La conselleira elige a un especialista en patrimonio de tardía afiliación nacionalista para ocupar el número dos en Cultura
11 nov 2008 . Actualizado a las 02:00 h.La responsable de Cultura, Ánxela Bugallo, vinculaba el viernes la sorpresiva destitución del número dos de su departamento, en las curvas finales de la legislatura, a la apertura de una «etapa final» en su gestión. La decisión fulminante de prescindir de Carlos Amoedo ha devuelto a la conselleira el protagonismo político que perdió o le negaron en el área nacionalista del bipartito. Para completar su mandato, Bugallo ha reclutado a Xosé Carlos Sierra, un reputado arqueólogo pontevedrés que se afilió al BNG cuando ya llevaba varios meses como delegado de Cultura en Ourense.

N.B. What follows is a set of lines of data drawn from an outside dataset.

/-- R269 to R274, R282: the lane forms. TXBEG, first in its clause, ends lanes that nest and begins an attempt in the
others; TXEND runs the commit step and TXABT ends each lane of active(M) with its code, both ending the clause and, where a
lane has no attempt, trapping TX_NOT_ACTIVE; TXSTAT writes the word of R268 for each lane. -/
def Sys2Proof.Claims.LaneTransactions : Prop :=
  (∀ s : State, LaneReady laneTxbegRule s →
    let c := laneIn laneTxbegRule s
    let q := laneOn laneTxbegRule s
    let nested := (lanesOf c.act).filter (nestedLane q.me.l c.cl.hdr)
    let others := (lanesOf c.act).filter fun k => !nestedLane q.me.l c.cl.hdr k
    (q.me.inTrap = false → c.cl.pos ≠ 0 → exec .laneTxbeg s =
      .next (stopLane (laneCtx s) [] (.frag 0x06 (slotAddr q c.slot)) s)) ∧
    (q.me.inTrap = false → c.cl.pos = 0 → q.me.tx.active = false → (others ≠ [] → CanReleaseAt 5 3 q) →
      let u := if others = [] then q else releaseState 5 q
      let locked := others.filter (laneNeedsLock q.me)
      let begun (u : State) : State := onLane (fun l => others.foldl (fun l k => beginLane c locked k l) l)
        (laneAborts c.age (nested.map fun k => (k, 0x51, 0)) [] u)
      let w := u.wicket.take u.me.id u.clocks.fabric
      (locked = [] → exec .laneTxbeg s = .next (begun u)) ∧
      (locked ≠ [] → w.holder = some u.me.id → exec .laneTxbeg s = .next (begun { u with wicket := w })) ∧
      (locked ≠ [] → w.holder ≠ some u.me.id → exec .laneTxbeg s =
        .next { s with wicket := s.wicket.take s.me.id s.clocks.fabric }))) ∧
  (let rule (_ : LaneF) : LRule := { noType := true, d := .none, m := false }
   ∀ s : State, LaneReady rule s →
    let c := laneIn rule s
    let q := laneOn rule s
    let out := (lanesOf c.act).filter fun k => (vget q.me.l.tx k).st != .running
    (out = [] → (∀ k ∈ lanesOf c.act,
        meetsHolder q (vget q.me.l.tx k).wbuf = true ∨ commitReady q (vget q.me.l.tx k).wbuf = true) →
      exec .laneTxend s = .next (commitStep c.age c.act (onLane (Lanes.endClause c.age c.after) q))) ∧
    (out ≠ [] → exec .laneTxend s = .next (stopLane (laneCtx s) [] (.lanes (out.map fun k => (k, 0x58, 0)) .stay) s))) ∧
  (let rule (_ : LaneF) : LRule := { noType := true, d := .none, i16 := 0xFF }
   ∀ s : State, LaneReady rule s →
    let c := laneIn rule s
    let q := laneOn rule s
    let out := (lanesOf c.act).filter fun k => (vget q.me.l.tx k).st != .running
    (out = [] → exec .laneTxabt s = .next (laneAborts c.age
      ((lanesOf c.act).map fun k => (k, 0x55, c.f.imm.toNat % 256)) []
      (onLane (Lanes.endClause c.age c.after) q))) ∧
    (out ≠ [] → exec .laneTxabt s = .next (stopLane (laneCtx s) [] (.lanes (out.map fun k => (k, 0x58, 0)) .stay) s))) ∧
  LaneForm .laneTxstat (fun _ => { noType := true, d := .pair, x := 0x8000 })
    (writesLanes (fun _ => 64) fun c s k =>
      let t := vget s.me.l.tx k
      if c.f.imm.getLsbD 31 then t.lastCommit else (txWord t.inTx (t.st == .running && t.fb) t.aborts t.last).toNat)

/-- R263, R275, R283, R285, R286: loads, stores and atomics of the lead stream inside a transaction. A read gives each byte as
the attempt itself wrote it last and else as it stands at its home, and puts what came from memory in the read log; a write
stands in the write buffer and nowhere else; an atomic is a read and a write of the same bytes. The order of their prefix has no
effect. A home in another package, the capacities and the lines of the holder of the fallback lock end the attempt (log entry
114 for an address that is no memory). -/
def Sys2Proof.Claims.TransactionalAccesses : Prop :=
  ∀ (s : State) (d a : Reg) (t : Tr), s.me.tx.active = true →
    let q := onward s
    (∀ z : BitVec 2,
      let n := 2 ^ z.toNat
      let ea (off : Word) : Word := s.me.sreg a + BitVec.ofNat 64 n * off
      let r := txReadDone t n q
      let u := txWriteDone t (leBytes n (s.me.sreg d).toNat) q
      let signed : Word := (BitVec.ofNat (8 * n) (txSees t n q)).signExtend 64
      let zero : Word := BitVec.ofNat 64 (txSees t n q)
      let reads (i : Instr) (e x : Word) : Prop := TxAccess q e n Need.read t →
        (OwnMemory s t → TxReadFits t n q → exec i s = .next { r with me := { r.me with s := sregSet r.me.s d x } }) ∧
        TxReadEnds i e t n s
      let stores (i : Instr) (e : Word) : Prop := TxAccess q e n Need.write t →
        (OwnMemory s t → TxWriteFits t n q → exec i s = .next u) ∧ TxWriteEnds i e t n s q
      (∀ o : BitVec 10, let e := ea (o.signExtend 64)
        reads (.ld z d a o) e signed ∧ reads (.ldN z d a o) e zero ∧ stores (.st z d a o) e) ∧
      ∀ o : BitVec 39, let e := ea (o.signExtend 64)
        reads (.ldLong z d a o) e signed ∧ reads (.ldNLong z d a o) e zero ∧ stores (.stLong z d a o) e) ∧
    EveryAtomic fun i signed f => ∀ (w4 : Bool) (b : Reg),
      let n := if w4 then 4 else 8
      let w := 8 * n
      let r := txReadDone t n q
      let old : BitVec w := BitVec.ofNat w (txSees t n q)
      let u := txWriteDone t (leBytes n (f w old ((s.me.sreg b).setWidth w) ((s.me.sreg d).setWidth w)).toNat) r
      TxAccess q (s.me.sreg a) n Need.both t →
        (OwnMemory s t → TxReadFits t n q → TxWriteFits t n r → u.me.tx.active = true → exec (i w4 d a b) s =
          .next { u with me := { u.me with s := sregSet u.me.s d (if signed then old.signExtend 64 else old.setWidth 64) } }) ∧
        TxReadEnds (i w4 d a b) (s.me.sreg a) t n s ∧
        (OwnMemory s t → TxReadFits t n q → TxWriteEnds (i w4 d a b) (s.me.sreg a) t n s r)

Sierra (Pontevedra, 1950), al que obviamente une una buena relación con Bugallo que el cesado no tenía, responde a un perfil diferente por completo al de su predecesor. Amoedo, un hombre próximo al portavoz parlamentario del Bloque, Carlos Aymerich, con el que compartió docencia en la Facultade de Dereito de la Universidade da Coruña, accedió a la secretaría xeral de Cultura desde la UPG, adonde llegó después de que la CIG reclamara sus servicios para ejercer de representante sindical. Sierra, en cambio, no llega al cargo por imposición política del BNG, sino por designación personal de la propia conselleira. Carece de vinculación conocida con cualquier rama de la organización nacionalista, pero le avala una extensa y fecunda carrera profesional.
Su currículo incluye la dirección del Museo Etnolóxico de Ribadavia, cargo que ha ocupado en los últimos quince años. También es miembro del Instituto Padre Sarmiento de Estudos Galegos, patrono de la junta rectora del Museo do Pobo Galego y miembro del Consello da Cultura Galega. Dicen los que lo tratan que es hombre de carácter meticuloso y que, en cuestiones de patrimonio histórico artístico, es uno de los grandes especialistas del país. Al lado de Bugallo, le toca ahora desempeñar un papel en la sombra con próxima fecha de caducidad.